Вслед за Ларошем под псевдонимом «Волна» выступил на страницах «Голоса» беллетрист «Русского вестника» Б. М. Маркевич, издевательски назвавший «Новь» «огромным романом», наполненным «всякими современными повивальными бабками и тупицами из кадетов». В новом романе Тургенева он усматривал стремление автора к дешевой популярности и не без злорадства утверждал, что «Тургенев сослужил России всю службу, какую он мог сослужить ей. Почтим его за это душевною благодарностью, а из русских пророков он еще с „Дыма“ вышел» (там же, № 9, 9(21) января). После появления в печати второй половины романа Маркевич в том же «Голосе» обвинял Тургенева в «беспощадности к матушке Руси православной», что, по его мнению, сказалось в рассуждениях Паклина, а еще раньше — в речах Потугина. Процитировав из заключительной главы романа высказывания Паклина о неурядицах русской действительности, Маркевич напоминал демагогически: «Помните, что говорит про родину свою Потугин в „Дыме“?

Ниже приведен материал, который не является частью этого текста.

-- ==== Sys2Proof/Machine/Flags.lean ====
section
/-!
DEFINITION. The FLAGS bits of a summary slot (02 R58, 05 R198): bit 0 a NaN, bit 1 +Inf, bit 2 -Inf, bit 3 poison, bit
4 a conversion that saturated.
-/

namespace Sys2Proof.Machine

/-- The bits that one value met or produced sets. -/
def Num.flags : Num → Nat
  | .nan => 1
  | .inf neg => infFlag neg
  | .fin _ _ _ => 0

/-- The bits that values set. -/
def flagsOf (vs : List Num) : Nat := vs.foldl (fun m v => m ||| v.flags) 0

/-- The poison bit. -/
def poisonFlag (p : Bool) : Nat := if p then 8 else 0

/-- The saturation bit. -/
def satFlag (p : Bool) : Nat := if p then 16 else 0

/-- The bits of all sources together, in the FLAGS field. -/
def flagWord (l : List Nat) : BitVec 64 := BitVec.ofNat 64 (l.foldl (· ||| ·) 0)

end Sys2Proof.Machine
end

„— Я ее страстно люблю — и страстно ненавижу!.. “ У Паклина — Потугина „Нови“ <…> осталась уже, как кажется, только вторая часть этой profession de foi…» (там же, № 36, 5(17) февраля).

Аналогичным образом была встречена «Новь» в реакционном издании кн. В. П. Мещерского — журнале-газете «Гражданин». Предвосхищая злопыхательские суждения о «Нови» в катковском «Русском вестнике», В. Оль, автор первой статьи о романе в журнале «Гражданин», писал, что изображаемые Тургеневым нигилисты «уже порядочно надоели»; что «в свое время они сыграли свою посильную роль, но теперь окончательно вышли из моды» («Новые главы „Анны Карениной“ и первая часть „Нови“». — Гражданин, 1877, 30 января (11 февраля), № 4). Подвергая критике тургеневские приемы изображения народнической молодежи и ее антагонистов, Сипягина и Калломейцева, автор этой статьи писал: «Краски, которыми автор очерчивает людей двух направлений, далеко не равны по своей силе. На деятелей смотрится со стороны положительной, хотя и признаются некоторые их слабости, а на консерваторов исключительно со стороны отрицательной. Мы невольно удивляемся, как <…> Тургенев мог остановиться на подобном приеме, уже давно практикуемом нашими тенденциозными романистами».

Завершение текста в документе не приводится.